Ont été entendus au cours de l'audience publique :

- le rapport de Mme Isabelle Ruiz, rapporteure,

- les conclusions de M. François Point, rapporteur public,

- et les observations de Me Pelgrin, pour M. A.

Considérant ce qui suit :

1. M. A, professeur certifié hors classe de génie mécanique-construction au cinquième échelon de la hors-classe, a vu sa candidature à la classe exceptionnelle au titre du premier vivier rejetée, par décision du 5 juin 2019, au motif qu'il ne remplissait pas les conditions fixées pour l'inscription au tableau d'avancement. Par décision du 9 septembre 2019, le recteur de l'académie d'Aix-Marseille a rejeté les deux recours gracieux qu'il avait introduits contre cette décision les 26 et 29 juillet 2019. M. A a alors saisi le tribunal administratif de Marseille d'une demande tendant à l'annulation de ces deux décisions. Par le jugement du 16 décembre 2021, le tribunal administratif a rejeté cette demande. M. A relève appel de ce jugement.

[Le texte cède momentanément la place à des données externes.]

-- ==== Sys2Proof/Machine/Table.lean ====
section
/-!
DEFINITION. Machine/Table.lean: sparse tables keyed by a number, kept in one canonical form (keys strictly rising), and byte
memories as such tables. Registers files, tag arrays, the Vat's SRAM and the non-volatile memories are held so.
-/

namespace Sys2Proof.Machine

/-- A sparse table: key and value pairs, keys strictly rising. -/
abbrev Tbl (α : Type) := List (Nat × α)

/-- What stands at key `k`, none where nothing is listed. -/
def Tbl.find {α : Type} : Tbl α → Nat → Option α
  | [], _ => none
  | (j, a) :: m, k => if j = k then some a else Tbl.find m k

/-- What stands at key `k`, `d` where nothing is listed. -/
def Tbl.get {α : Type} (d : α) (m : Tbl α) (k : Nat) : α := (Tbl.find m k).getD d

/-- The table with `a` listed at key `k`, in its place. -/
def Tbl.put {α : Type} : Tbl α → Nat → α → Tbl α
  | [], k, a => [(k, a)]
  | (j, b) :: m, k, a => if k < j then (k, a) :: (j, b) :: m else if k = j then (k, a) :: m else (j, b) :: Tbl.put m k a

/-- The table with nothing listed at key `k`. -/
def Tbl.del {α : Type} : Tbl α → Nat → Tbl α
  | [], _ => []
  | (j, b) :: m, k => if j = k then Tbl.del m k else (j, b) :: Tbl.del m k

/-- The table with `a` at key `k`, where an unlisted key reads as `d`: the canonical form lists no entry equal to `d`. -/
def Tbl.set {α : Type} [DecidableEq α] (d : α) (m : Tbl α) (k : Nat) (a : α) : Tbl α :=
  if a = d then Tbl.del m k else Tbl.put m k a

/-- Keys above `n` and strictly rising. -/
def Tbl.above {α : Type} : Option Nat → Tbl α → Bool
  | _, [] => true
  | none, (j, _) :: m => Tbl.above (some j) m
  | some n, (j, _) :: m => decide (n < j) && Tbl.above (some j) m

/-- The canonical form: keys strictly rising. -/
def Tbl.wf {α : Type} (m : Tbl α) : Bool := Tbl.above none m

/-- A byte memory. -/
abbrev Mem := Tbl Byte

/-- The canonical form of a byte memory: addresses strictly rising, and no entry equal to what an unlisted address reads as (none where it has no value of
the device's). -/
def Mem.wf (unlisted : Option Byte) (m : Mem) : Bool := Tbl.wf m && m.all fun p => some p.2 != unlisted

/-- Bytes stored at consecutive addresses from `a` on, where an unlisted address reads as `d`. -/
def Mem.store (d : Byte) (m : Mem) (a : Nat) : List Byte → Mem
  | [] => m
  | b :: bs => Mem.store d (Tbl.set d m a b) (a + 1) bs

/-- Bytes written at consecutive addresses from `a` on, each listed. -/
def Mem.write (m : Mem) (a : Nat) : List Byte → Mem
  | [] => m
  | b :: bs => Mem.write (Tbl.put m a b) (a + 1) bs

end Sys2Proof.Machine
end

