-- ==== Sys2Proof/Machine/Types.lean ====
section
/-!
DEFINITION. Machine/Types.lean: the parts of the machine's state, block by block. Each field's docstring names the rule that gives
the field, its width, and its reset value.
-/

namespace Sys2Proof.Machine

/-! ## Names the manual gives -/

/-- Unit states (R34). -/
inductive UState where
  | off | arm | ramp | on | limit | cool | lock | retired
deriving DecidableEq, Repr, Inhabited

/-- Gate driver modes (R75). -/
inductive GateMode where
  | holdOff | servo | enhance | sinkSlew | sinkFast
deriving DecidableEq, Repr, Inhabited

/-- Quality of a sample (R237). -/
inductive Quality where
  | valid | settling | clipped | suspect
deriving DecidableEq, Repr, Inhabited

/-- Power states (R439). -/
inductive PowerMode where
  | run | doze | park
deriving DecidableEq, Repr, Inhabited

/-- Verdicts, in the order of their codes: the damage verdicts, then the two reports (R178). -/
inductive Verdict where
  | none | dsShort | gsShort | open_ | trackFail | backfeed | gateLow
deriving DecidableEq, Repr, Inhabited

/-- Kinds of a lock record (R181). -/
inductive LockKind where
  | cleared | damageLock | memberDamaged | retired | retiredDamaged
deriving DecidableEq, Repr, Inhabited

/-- Tile states (R284). -/
inductive TileState where
  | free | filling | closed | reading | retired
deriving DecidableEq, Repr, Inhabited

/-- Capture slot states (R262). -/
inductive CaptureState where
  | empty | armed | filling | held
deriving DecidableEq, Repr, Inhabited

/-- Cave modes (R408). -/
inductive CaveMode where
  | normal | degraded | volatile
deriving DecidableEq, Repr, Inhabited

/-- What Paste is doing (R418, R420, R425, R428): not started or restarting, serving, in the gap of a handover, down. -/
inductive PasteState where
  | stopped | serving | handover | down
deriving DecidableEq, Repr, Inhabited

/-- What Rind is doing: in reset with the device, running, in a domain reset (R431), absent (R419), stopped in PARK (R439). -/
inductive RindState where
  | inReset | running | domainReset | absent | parked
deriving DecidableEq, Repr, Inhabited

/-- The opcodes of R343. -/
inductive Op where
  | nop | fence | abort | unitOn | unitOff | unitPwm | unitResetLock | unitRetire | unitRestore | unitConfigRead
  | unitConfigWrite | hoopForm | hoopEdit | hoopDissolve | telemSnapshot | streamStart | streamStop | captureArm
  | captureRead | seqDefine | seqTrigger | logRead | logClear | profileLoad | recipeLoad | fwStage | fwActivate
  | fwRollback | powerState | timeSync | calRun | diagRun
deriving DecidableEq, Repr, Inhabited

/-! ## The harness profile (R160 to R163, R222, R223) -/

/-- A UNITS record: also the form of the Press envelope registers of a unit (R159, R162). -/
structure UnitRec where
  clamp : Bool := false
  parkKeep : Bool := false
  busCtrl : Bool := false
  damageOverride : Bool := false
  bootOn : Bool := false
  xtripOff : Bool := false
  limpOn : Bool := false
  shedClass : Nat := 0
  seatMap : Nat := 255
  protGain : Nat := 0
  escalation : Nat := 0
  ntcWire : Nat := 255
  ntcCase : Nat := 255
  retryMax : Nat := 0
  alpha : Nat := 0
  scTh : Nat := 0
  ilimMax : Nat := 0
  faultTimeMax : Nat := 0
  iRated : Nat := 0
  eFetMax : Nat := 0
  ltBound : Nat := 0
  tWireMax : Int := 0
  wireMargin : Nat := 0
  wireRearm : Int := 0
  ambOffset : Int := 0
  ambFail : Int := 0
  wireStart : Nat := 0
  wireRho20 : Nat := 0
  wireLen : Nat := 0
  wireCC : Nat := 0
  wireCI : Nat := 0
  wireRCI : Nat := 0
  wireRIA : Nat := 0
  ltClear : Nat := 0
  rdsonTc : Nat := 0
  rdson25 : Nat := 0
  rth1 : Nat := 0
  rth2 : Nat := 0
  rth3 : Nat := 0
  tau1 : Nat := 0
  tau2 : Nat := 0
  tau3 : Nat := 0
  tjMax : Int := 0
  tjRearm : Int := 0
  caseOffset : Int := 0
  caseFail : Int := 0
  pRamp : Nat := 0
  qg : Nat := 0
  qsw : Nat := 0
  ePulse : Nat := 0
  shunt : Nat := 0
  cNom : Nat := 0
  iRNom : Int := 0
  vClamp : Nat := 0
  lLoad : Nat := 0
  eClamp : Nat := 0
  vdsRating : Nat := 0
  fetStart : Nat := 0
deriving DecidableEq, Repr, Inhabited

/-- KIND_PARAMS of a feed (R223). -/
structure FeedParams where
  ovOff : Bool := false
  autoMate : Bool := false
  vinUv : Nat := 0
  vinOv : Nat := 0
  voutUv : Nat := 0
  irevMax : Nat := 0
  rdson25R : Nat := 0
  tRecover : Nat := 0
deriving DecidableEq, Repr, Inhabited

/-- KIND_PARAMS of a regulator (R223); `strapMv` is 0 but for a regulator that runs from its strap (R226). -/
structure RegParams where
  forcePwm : Bool := false
  voutNom : Nat := 0
  voutMin : Nat := 0
  voutMax : Nat := 0
  vinMin : Nat := 0
  lInd : Nat := 0
  cOut : Nat := 0
  ovPm : Nat := 0
  comp : Nat := 0
deriving DecidableEq, Repr, Inhabited

/-- KIND_PARAMS of HOLD (R223). -/
structure HoldParams where
  bank : Nat := 0
  senseBank : Nat := 0
  vStoreMax : Nat := 0
  eStoreMax : Nat := 0
  eReleaseMax : Nat := 0
  iChgMax : Nat := 0
deriving DecidableEq, Repr, Inhabited

/-- A harness profile, parsed (R160 to R163). -/
structure Profile where
  profileId : Nat := 0
  version : Nat := 0
  minVersion : Nat := 0
  /-- Banks on the 48 V net (R70). -/
  net48 : List Bool := []
  net12Vmax : Nat := 0
  net48Vmax : Nat := 0
  shedMasks : List Nat := []
  fallback : Nat := 0
  /-- R25 and B of NTC0 to NTC7. -/
  ntc : List (Nat × Nat) := []
  units : List UnitRec := []
  /-- Hoop number and members of each parallel hoop. -/
  parallel : List (Nat × List Nat) := []
  feeds : List FeedParams := []
  regs : List RegParams := []
  hold : HoldParams := {}
  keyRotate : Option (List Byte) := none
  /-- SHA-256 digest of the bundle, for measurement block 4 (R336). -/
  digest : List Byte := []
deriving DecidableEq, Repr, Inhabited

/-! ## Leaf units -/

/-- Ramp servo state of a leaf (R79 to R85, R116 to R118). -/
structure RampState where
  /-- The ramp reference, mV: what the 32-bit setpoint accumulator stands for (R79; 32 bits; reset 0). -/
  setpoint : Rat := 0
  /-- Code of the channel's reference DAC: the upper 10 bits of the accumulator (R79; 10 bits; reset 0). -/
  dac : Nat := 0
  /-- VDn at the start of RAMP, mV (R83; reset 0). -/
  vdStart : Rat := 0
  /-- VDn at ramp completion, mV, for the PG window (R125; reset 0). -/
  vdDone : Rat := 0
  /-- RAMP_LIMITING (R80; 1 bit; reset 0). -/
  limiting : Bool := false
  /-- Time the lag has been above PROT_V_TRACK, µs (R116; reset 0). -/
  lagUs : Nat := 0
  /-- Time the lag has been below half of PROT_V_TRACK, µs (R118; reset 0). -/
  clearUs : Nat := 0
  /-- RAMP_STALL active (R116; 1 bit; reset 0). -/
  stall : Bool := false
  /-- RAMP_STALL was recorded in this ramp (R118; reset 0). -/
  stalledOnce : Bool := false
  /-- GTC of the tick in which RAMP_STALL was recorded (R174; reset 0). -/
  stallAt : Nat := 0
  /-- The stall of this member has been examined (R174; reset 0). -/
  examined : Bool := false
  /-- A ramp of the member's hoop runs, or has ended and is still to be counted (R186; the model's own field, reset 0). -/
  counting : Bool := false
  /-- Fit sums over the window: s², v², s·v, s·i, v·i and the number of current samples (R83; reset 0). -/
  sss : Rat := 0
  svv : Rat := 0
  ssv : Rat := 0
  ssi : Rat := 0
  svi : Rat := 0
  fitN : Nat := 0
  /-- A limit loop had the gate, or a sample was not valid, inside the window (R84; reset 0). -/
  fitBad : Bool := false
  /-- Last output sample used for the slope and its GTC, and the GTC of the last current sample taken into the fit (R83; reset 0). -/
  lastV : Rat := 0
  lastVAt : Nat := 0
  lastIAt : Nat := 0
  /-- The slope of the output over its last two samples in this ramp, mV/µs (R83; reset none). -/
  slope : Option Rat := none
  /-- CAP_EST, µF (R83; 32 bits; reset C_NOM of the record, R85). -/
  capEst : Nat := 0
  /-- RES_EST_I, mA (R83; 32 bits signed; reset I_R_NOM, R85). -/
  resEst : Int := 0
  /-- CAP_EST_INVALID of the ramp of the present start attempt (R84; 1 bit; reset 0). -/
  capInvalid : Bool := false
  /-- Largest deviation from the members' mean in this ramp, mV (R48; reset 0). -/
  trackMax : Rat := 0
deriving DecidableEq, Repr, Inhabited
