-- ==== Sys2Proof/Machine/Ops.lean ====
section
/-!
DEFINITION. Machine/Ops.lean: the named operations over the registers of the block: leaves, hoops, samples, soft values, unit words, events
raised by the Press, tile memory.
-/

namespace Sys2Proof.Machine

/-! ## Time -/

/-- One protection tick in GTC counts: 400 in RUN, 3,200 in DOZE (R382, R383). -/
def tickGtc (s : State) : Nat := if s.power.mode = .doze then 3200 else 400

/-- One protection tick in µs: 1 in RUN, 8 in DOZE (R103). -/
def tickUs (s : State) : Nat := if s.power.mode = .doze then 8 else 1

/-- A time in µs as the next whole number of ticks, in µs (R113, R123, R140). -/
def wholeTicks (s : State) (us : Nat) : Nat := if s.power.mode = .doze then (us + 7) / 8 * 8 else us

/-- GTC counts in a time in µs (R382). -/
def usGtc (us : Nat) : Nat := us * 400

/-- The telemetry window: 100 µs (R257, R258). -/
abbrev windowGtc : Nat := 40000

/-- A figure with its time put before those of the last 100 µs. -/
def windowAdd (gtc : Nat) (x : Rat) (l : List (Nat × Rat)) : List (Nat × Rat) := (gtc, x) :: l.filter fun p => decide (gtc < p.1 + windowGtc)

/-- A fresh free choice (log entry 5). -/
def draw (s : State) : Nat × State := (Config.choice s.draws, { s with draws := s.draws + 1 })

/-! ## Leaves and hoops -/

/-- The leaf as its own registers hold it. -/
def leafOf (s : State) (u : Nat) : Leaf := Tbl.get {} s.press.leaves u

/-- The leaf's registers written. -/
def setLeaf (s : State) (u : Nat) (l : Leaf) : State := s.onPress fun p => { p with leaves := Tbl.put p.leaves u l }

/-- The leaf's registers changed. -/
def onLeaf (s : State) (u : Nat) (f : Leaf → Leaf) : State := setLeaf s u (f (leafOf s u))

/-- The hoop formed at a number, none where none is (R25). -/
def hoopOf (s : State) (h : Nat) : Option Hoop := Tbl.find s.press.hoops h

/-- A hoop's entry written. -/
def setHoop (s : State) (h : Nat) (x : Hoop) : State := s.onPress fun p => { p with hoops := Tbl.put p.hoops h x }

/-- The current generation of a unit number (R30, R32, R33). -/
def genOf (s : State) (u : Nat) : Nat := Tbl.get 1 s.press.gens u

/-- The generation after an advance: 1 to 1,023, then 1 again (R31). -/
def nextGen (g : Nat) : Nat := if g ≥ 1023 then 1 else g + 1

/-- The generation of a unit number advanced by one (R30). -/
def bumpGen (s : State) (u : Nat) : State := s.onPress fun p => { p with gens := Tbl.put p.gens u (nextGen (Tbl.get 1 p.gens u)) }

/-- The current handle of a unit (R27). -/
def handleOf (s : State) (u : Nat) : Word32 := mkHandle s.link.setup.deviceId u (genOf s u)

/-- The parallel hoop a channel is a member of: its number and entry (R45). -/
def parallelOf (s : State) (u : Nat) : Option (Nat × Hoop) := s.press.hoops.find? fun p => p.2.parallel && p.2.members.contains u

/-- The channel whose protection slot serves a leaf (R46): its hoop's slot channel, or the leaf itself. -/
def slotOf (s : State) (u : Nat) : Nat :=
  match parallelOf s u with
  | some (_, h) => h.slot
  | none => u

/-- The leaves that share a leaf's state: the members of its parallel hoop, or itself (R46). -/
def groupOf (s : State) (u : Nat) : List Nat :=
  match parallelOf s u with
  | some (_, h) => h.members
  | none => [u]

/-- The non-retired leaves among those that share a leaf's state. -/
def liveOf (s : State) (u : Nat) : List Nat := (groupOf s u).filter fun m => (leafOf s m).st != .retired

Sur la régularité du jugement :

2. Il n'appartient pas au juge d'appel d'apprécier le bien-fondé des motifs par lesquels le juge de première instance s'est prononcé sur les moyens qui lui étaient soumis mais de se prononcer directement sur les moyens dirigés contre la décision administrative attaquée dont il est saisi dans le cadre de l'effet dévolutif de l'appel. Par suite, M. A ne peut utilement se prévaloir, pour contester la régularité du jugement attaqué, de l'erreur de droit ou des erreurs d'appréciation que les premiers juges auraient commises.

Sur le bien-fondé du jugement :

3. L'acte attaqué constitue un acte préparatoire à l'établissement du tableau d'avancement et est, à ce titre, insusceptible de recours. Les conclusions de l'appelant dirigées contre ce courrier sont par suite irrecevables, ainsi que celles dirigées contre la décision portant rejet des deux recours gracieux qu'il a introduits les 26 et 29 juillet 2019.

4. Il en résulte que M. A n'est pas fondé à se plaindre de ce que, par le jugement attaqué, le tribunal administratif de Marseille a rejeté sa demande. Il y a donc lieu de rejeter ses conclusions à fin d'annulation ainsi que, par voie de conséquence, ses conclusions à fin d'injonction et celles tendant à l'application de l'article L. 761-1 du code de justice administrative.

D É C I D E :

Article 1er : La requête de M. A est rejetée.

Article 2 : Le présent arrêt sera notifié à M. B A et au recteur de l'académie d'Aix-Marseille.

Délibéré après l'audience du 29 janvier 2024, où siégeaient :

- M. Renaud Thielé, président assesseur, présidant la formation de jugement en application de l'article R. 222-26 du code de justice administrative,

- Mme Isabelle Gougot, première conseillère,

- Mme Isabelle Ruiz, première conseillère.

Rendu public par mise à disposition au greffe, le 12 février 2024.